NOT PAID FOR OR AUTHORIZED BY ANY CANDIDATE

Independent Expenditure Reporting Statute (21-A M.R.S.A. § 1019-B)


If a person or committee makes an expenditure greater than $100 for a communication
that expressly advocates for the defeat of a candidate, the sponsor is required to file an
independent expenditure report (21-A M.R.S.A. § 1019-B). The affidavit submitted by Mr.
Billings argues that the total anticipated cost of the website is around $92. The Cutler campaign
questions whether that total is complete. Also, the campaign has argued to Commission staff
that after the research for the website was completed, the provision of that research to others for
the purpose of an express advocacy website constitutes an in-kind expenditure greatly exceeding
$100. Mr. Spencer may wish to advance that argument at the October 20 meeting.
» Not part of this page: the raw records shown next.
-- ==== Sys2Proof/Decode.lean ====
section
/-! DEFINITION. The decoder and, after it, the encoder (spec/30_encoding.md). The opcode numbers are those of
spec/opcode_table.json (R95, decision D1): UNVERIFIED but for `6xnn` and `7xnn`, which the source shows (assumption 4). -/

namespace Sys2Proof

/-! The fields of an instruction word (R91). -/

def fieldOp (w : Word) : Nibble := w.extractLsb' 12 4
def fieldX (w : Word) : Nibble := w.extractLsb' 8 4
def fieldY (w : Word) : Nibble := w.extractLsb' 4 4
def fieldN (w : Word) : Nibble := w.extractLsb' 0 4
def fieldNN (w : Word) : Byte := w.extractLsb' 0 8
def fieldNNN (w : Word) : Addr12 := w.extractLsb' 0 12

/-- What a word decodes to: one of the 34 instructions with its field values, or `UNKNOWN(w)` (R107). -/
inductive Decoded where
  /-- The word matches the row of `i`. -/
  | instr (i : Instr)
  /-- The word matches no row: an unknown opcode, rejected by name with the word it was (R102). -/
  | unknown (w : Word)
  deriving DecidableEq, Repr

/-- Family 0 is decoded on the whole word (R96). -/
def decodeFamily0 (w : Word) : Decoded :=
  if w = 0x00E0#16 then .instr .cls
  else if w = 0x00EE#16 then .instr .ret
  else .unknown w

/-- Family 5 requires `n` = 0 (R97). -/
def decodeFamily5 (w : Word) : Decoded :=
  if fieldN w = 0x0#4 then .instr (.skipEqReg (fieldX w) (fieldY w)) else .unknown w

/-- Family 8 discriminates on `n` (R98). -/
def decodeFamily8 (w : Word) : Decoded :=
  match (fieldN w).toNat with
  | 0x0 => .instr (.loadReg (fieldX w) (fieldY w))
  | 0x1 => .instr (.orReg (fieldX w) (fieldY w))
  | 0x2 => .instr (.andReg (fieldX w) (fieldY w))
  | 0x3 => .instr (.xorReg (fieldX w) (fieldY w))
  | 0x4 => .instr (.addReg (fieldX w) (fieldY w))
  | 0x5 => .instr (.subReg (fieldX w) (fieldY w))
  | 0x6 => .instr (.shr (fieldX w) (fieldY w))
  | 0x7 => .instr (.subnReg (fieldX w) (fieldY w))
  | 0xE => .instr (.shl (fieldX w) (fieldY w))
  | _ => .unknown w

/-- Family E discriminates on the low byte (R100). -/
def decodeFamilyE (w : Word) : Decoded :=
  if fieldNN w = 0x9E#8 then .instr (.skipKey (fieldX w))
  else if fieldNN w = 0xA1#8 then .instr (.skipNotKey (fieldX w))
  else .unknown w

/-- Family F discriminates on the low byte (R101). -/
def decodeFamilyF (w : Word) : Decoded :=
  if fieldNN w = 0x07#8 then .instr (.loadDelay (fieldX w))
  else if fieldNN w = 0x0A#8 then .instr (.waitKey (fieldX w))
  else if fieldNN w = 0x15#8 then .instr (.setDelay (fieldX w))
  else if fieldNN w = 0x18#8 then .instr (.setSound (fieldX w))
  else if fieldNN w = 0x1E#8 then .instr (.addI (fieldX w))
  else if fieldNN w = 0x29#8 then .instr (.setIFont (fieldX w))
  else if fieldNN w = 0x33#8 then .instr (.storeBcd (fieldX w))
  else if fieldNN w = 0x55#8 then .instr (.storeRegs (fieldX w))
  else if fieldNN w = 0x65#8 then .instr (.loadRegs (fieldX w))
  else .unknown w

/-- The decoder: a total function of the word alone; the first nibble selects the family (R94, R107). -/
def decodeWord (w : Word) : Decoded :=
  match (fieldOp w).toNat with
  | 0x0 => decodeFamily0 w
  | 0x1 => .instr (.jump (fieldNNN w))
  | 0x2 => .instr (.call (fieldNNN w))
  | 0x3 => .instr (.skipEqImm (fieldX w) (fieldNN w))
  | 0x4 => .instr (.skipNeqImm (fieldX w) (fieldNN w))
  | 0x5 => decodeFamily5 w
  | 0x6 => .instr (.loadImm (fieldX w) (fieldNN w))
  | 0x7 => .instr (.addImm (fieldX w) (fieldNN w))
  | 0x8 => decodeFamily8 w
  | 0x9 => .instr (.skipNeqReg (fieldX w) (fieldY w) (fieldN w))
  | 0xA => .instr (.setI (fieldNNN w))
  | 0xB => .instr (.jumpOffset (fieldNNN w))
  | 0xC => .instr (.random (fieldX w) (fieldNN w))
  | 0xD => .instr (.draw (fieldX w) (fieldY w) (fieldN w))
  | 0xE => decodeFamilyE w
  | _ => decodeFamilyF w

/-! Byte order (R64): the byte at the lower address is the high byte of the word. -/

def bigEndian (hi lo : Byte) : Word := (hi.setWidth 16 <<< 8) ||| lo.setWidth 16
def highByte (w : Word) : Byte := w.extractLsb' 8 8
def lowByte (w : Word) : Byte := w.extractLsb' 0 8

/-- Decoding a run of bytes, lowest address first: what the first two decode to, and the bytes after them. `none` is
a run too short to hold an instruction word, which has 2 bytes (R90). -/
def decodeBytes : List Byte → Option (Decoded × List Byte)
  | hi :: lo :: rest => some (decodeWord (bigEndian hi lo), rest)
  | [_] => none
  | [] => none

/-! The encoder, written from the "Encoding:" line of each instruction's rule. -/

/-- `match | x<<8` -/
def wordX (fixed : Word) (x : Nibble) : Word := fixed ||| (x.setWidth 16 <<< 8)
/-- `match | x<<8 | y<<4` -/
def wordXY (fixed : Word) (x y : Nibble) : Word := fixed ||| (x.setWidth 16 <<< 8) ||| (y.setWidth 16 <<< 4)
/-- `match | x<<8 | y<<4 | n` -/
def wordXYN (fixed : Word) (x y n : Nibble) : Word := wordXY fixed x y ||| n.setWidth 16
/-- `match | x<<8 | nn` -/
def wordXNN (fixed : Word) (x : Nibble) (nn : Byte) : Word := fixed ||| (x.setWidth 16 <<< 8) ||| nn.setWidth 16
/-- `match | nnn` -/
def wordNNN (fixed : Word) (nnn : Addr12) : Word := fixed ||| nnn.setWidth 16

/-- The word of an instruction (R92, R95 and each instruction's rule). -/
def encode : Instr → Word
  | .cls => 0x00E0#16
  | .ret => 0x00EE#16
  | .jump nnn => wordNNN 0x1000#16 nnn
  | .call nnn => wordNNN 0x2000#16 nnn
  | .skipEqImm x nn => wordXNN 0x3000#16 x nn
  | .skipNeqImm x nn => wordXNN 0x4000#16 x nn
  | .skipEqReg x y => wordXY 0x5000#16 x y
  | .skipNeqReg x y n => wordXYN 0x9000#16 x y n
  | .loadImm x nn => wordXNN 0x6000#16 x nn
  | .addImm x nn => wordXNN 0x7000#16 x nn
  | .loadReg x y => wordXY 0x8000#16 x y
  | .orReg x y => wordXY 0x8001#16 x y
  | .andReg x y => wordXY 0x8002#16 x y
  | .xorReg x y => wordXY 0x8003#16 x y
  | .addReg x y => wordXY 0x8004#16 x y
  | .subReg x y => wordXY 0x8005#16 x y
  | .shr x y => wordXY 0x8006#16 x y
  | .subnReg x y => wordXY 0x8007#16 x y
  | .shl x y => wordXY 0x800E#16 x y
  | .setI nnn => wordNNN 0xA000#16 nnn
  | .jumpOffset nnn => wordNNN 0xB000#16 nnn
  | .random x nn => wordXNN 0xC000#16 x nn
  | .draw x y n => wordXYN 0xD000#16 x y n
  | .skipKey x => wordX 0xE09E#16 x
  | .skipNotKey x => wordX 0xE0A1#16 x
  | .loadDelay x => wordX 0xF007#16 x
  | .waitKey x => wordX 0xF00A#16 x
  | .setDelay x => wordX 0xF015#16 x
  | .setSound x => wordX 0xF018#16 x
  | .addI x => wordX 0xF01E#16 x
  | .setIFont x => wordX 0xF029#16 x
  | .storeBcd x => wordX 0xF033#16 x
  | .storeRegs x => wordX 0xF055#16 x
  | .loadRegs x => wordX 0xF065#16 x

/-! The opcode table's two columns (R94, R95): the fixed bits of an instruction's row and the mask that covers them. -/

/-- `match` of the instruction's row. -/
def rowMatch : Instr → Word
  | .cls => 0x00E0#16
  | .ret => 0x00EE#16
  | .jump _ => 0x1000#16
  | .call _ => 0x2000#16
  | .skipEqImm _ _ => 0x3000#16
  | .skipNeqImm _ _ => 0x4000#16
  | .skipEqReg _ _ => 0x5000#16
  | .skipNeqReg _ _ _ => 0x9000#16
  | .loadImm _ _ => 0x6000#16
  | .addImm _ _ => 0x7000#16
  | .loadReg _ _ => 0x8000#16
  | .orReg _ _ => 0x8001#16
  | .andReg _ _ => 0x8002#16
  | .xorReg _ _ => 0x8003#16
  | .addReg _ _ => 0x8004#16
  | .subReg _ _ => 0x8005#16
  | .shr _ _ => 0x8006#16
  | .subnReg _ _ => 0x8007#16
  | .shl _ _ => 0x800E#16
  | .setI _ => 0xA000#16
  | .jumpOffset _ => 0xB000#16
  | .random _ _ => 0xC000#16
  | .draw _ _ _ => 0xD000#16
  | .skipKey _ => 0xE09E#16
  | .skipNotKey _ => 0xE0A1#16
  | .loadDelay _ => 0xF007#16
  | .waitKey _ => 0xF00A#16
  | .setDelay _ => 0xF015#16
  | .setSound _ => 0xF018#16
  | .addI _ => 0xF01E#16
  | .setIFont _ => 0xF029#16
  | .storeBcd _ => 0xF033#16
  | .storeRegs _ => 0xF055#16
  | .loadRegs _ => 0xF065#16

/-- `mask` of the instruction's row. -/
def rowMask : Instr → Word
  | .cls => 0xFFFF#16
  | .ret => 0xFFFF#16
  | .jump _ => 0xF000#16
  | .call _ => 0xF000#16
  | .skipEqImm _ _ => 0xF000#16
  | .skipNeqImm _ _ => 0xF000#16
  | .skipEqReg _ _ => 0xF00F#16
  | .skipNeqReg _ _ _ => 0xF000#16
  | .loadImm _ _ => 0xF000#16
  | .addImm _ _ => 0xF000#16
  | .loadReg _ _ => 0xF00F#16
  | .orReg _ _ => 0xF00F#16
  | .andReg _ _ => 0xF00F#16
  | .xorReg _ _ => 0xF00F#16
  | .addReg _ _ => 0xF00F#16
  | .subReg _ _ => 0xF00F#16
  | .shr _ _ => 0xF00F#16
  | .subnReg _ _ => 0xF00F#16
  | .shl _ _ => 0xF00F#16
  | .setI _ => 0xF000#16
  | .jumpOffset _ => 0xF000#16
  | .random _ _ => 0xF000#16
  | .draw _ _ _ => 0xF000#16
  | .skipKey _ => 0xF0FF#16
  | .skipNotKey _ => 0xF0FF#16
  | .loadDelay _ => 0xF0FF#16
  | .waitKey _ => 0xF0FF#16
  | .setDelay _ => 0xF0FF#16
  | .setSound _ => 0xF0FF#16
  | .addI _ => 0xF0FF#16
  | .setIFont _ => 0xF0FF#16
  | .storeBcd _ => 0xF0FF#16
  | .storeRegs _ => 0xF0FF#16
  | .loadRegs _ => 0xF0FF#16

/-- The bytes of an instruction as memory holds them, lowest address first (R64). -/
def encodeBytes (i : Instr) : List Byte := [highByte (encode i), lowByte (encode i)]

/-- The word the opcode table means by the low `nbits` bits of `w`: an instruction has one 16-bit word (R90), and
bits from `nbits` up are 0. -/
def tableWord (nbits w : Nat) : Word := BitVec.ofNat 16 (w % 2 ^ nbits)

/-- The instruction the decoder reads from the bytes of a word numbered as the opcode table numbers it. -/
def decodeTableWord (nbits w : Nat) : Option Instr :=
  match decodeBytes [highByte (tableWord nbits w), lowByte (tableWord nbits w)] with
  | some (.instr i, _) => some i
  | some (.unknown _, _) => none
  | none => none

end Sys2Proof
end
Argument by Cutler Files Counsel Daniel I. Billings


In his September 26, 2010 letter on behalf of the Cutler Files, Attorney Dan Billings
argued that the Cutler Files author(s) wish to remain anonymous because “they do believe that
their identities might detract from the impact of the information set forth in the blog.”
(September 26, 2010 letter, at 2) Also, “it is certainly plausible that [Eliot Cutler] might turn his
resources towards seeking vengeance on the authors of the Cutler Files.” (Id.) He relies on two
U.S. Supreme Court decisions to argue that anonymous speech is protected by the First
Amendment of the U.S. Constitution. He contends that 21-A M.R.S.A. § 1014

is not narrowly tailored because it applies to all expenditures that expressly


advocate the election or defeat of a candidate. Certainly, Maine law cannot have
an overriding interest that trumps the broad protections that the Constitution
provides political speech when such communication is not done by a party,

3
candidate or committee and such communication cost[s] merely a de minimis
amount of money.

(September 26, 2010 letter, at 4) (underlining in original) He argues that the Commission
should not enforce 21-A M.R.S.A. § 1014 against the Cutler Files and should terminate
its investigation.

Staff Analysis of Cutler Files’ First Amendment Argument


The Commission’s counsel and staff have considered Mr. Billings First
Amendment argument. Because a finding of violation in this matter could result in
litigation, the staff and counsel prefer to provide their full analysis of the constitutional
limitations on the Commission during executive session pursuant to 1 M.R.S.A. § 405(6)
(E).
We foresee some risk for the Commission if were to make a finding that the
Cutler Files violated the disclaimer statute. Since McIntyre v. Ohio Election
Commission, 514 U.S. 334 (1995), the federal courts have given considerable protection
to anonymous political speech in order to encourage a robust dialogue about public
issues. The cases are not uniform, and the protection is not absolute, so it is difficult to
forecast how the courts would view such a finding of violation by the Commission.
Disclaimer laws have been upheld in spite of various types of constitutional attacks.
Most recently in Citizens United v. Federal Election Commission, 130 S.Ct. 876, 916
(2010), the U.S. Supreme Court found that disclaimer requirements provide information
to the electorate to help them make informed decisions and give proper weight to
different speakers and messages.
The Commission staff is almost always on the side of giving voters more
information about who is trying to influence their decisions in the polling place.
Nevertheless, because the Commission regulates in the area of First Amendment activity,
it needs to be cautious that it does not overstep the limits that the U.S. Constitution
imposes on state governments. The First Amendment doesn’t just regulate lawmakers. It
also constrains how state agencies or departments apply those laws in specific
circumstances.

4
It is also worth considering that when it comes to identifying speakers or
encouraging truthful speech, the Commission is not the only actor in the political arena
(and is, in fact, required by the courts to take a restrained role). First Amendment
jurisprudence recognizes that bad or misleading speech should be addressed – not
through suppression or inhibition by the government – but by good speech from the
private actors in the marketplace of ideas such as the press, other candidates, fact-
checking organizations, and interest groups.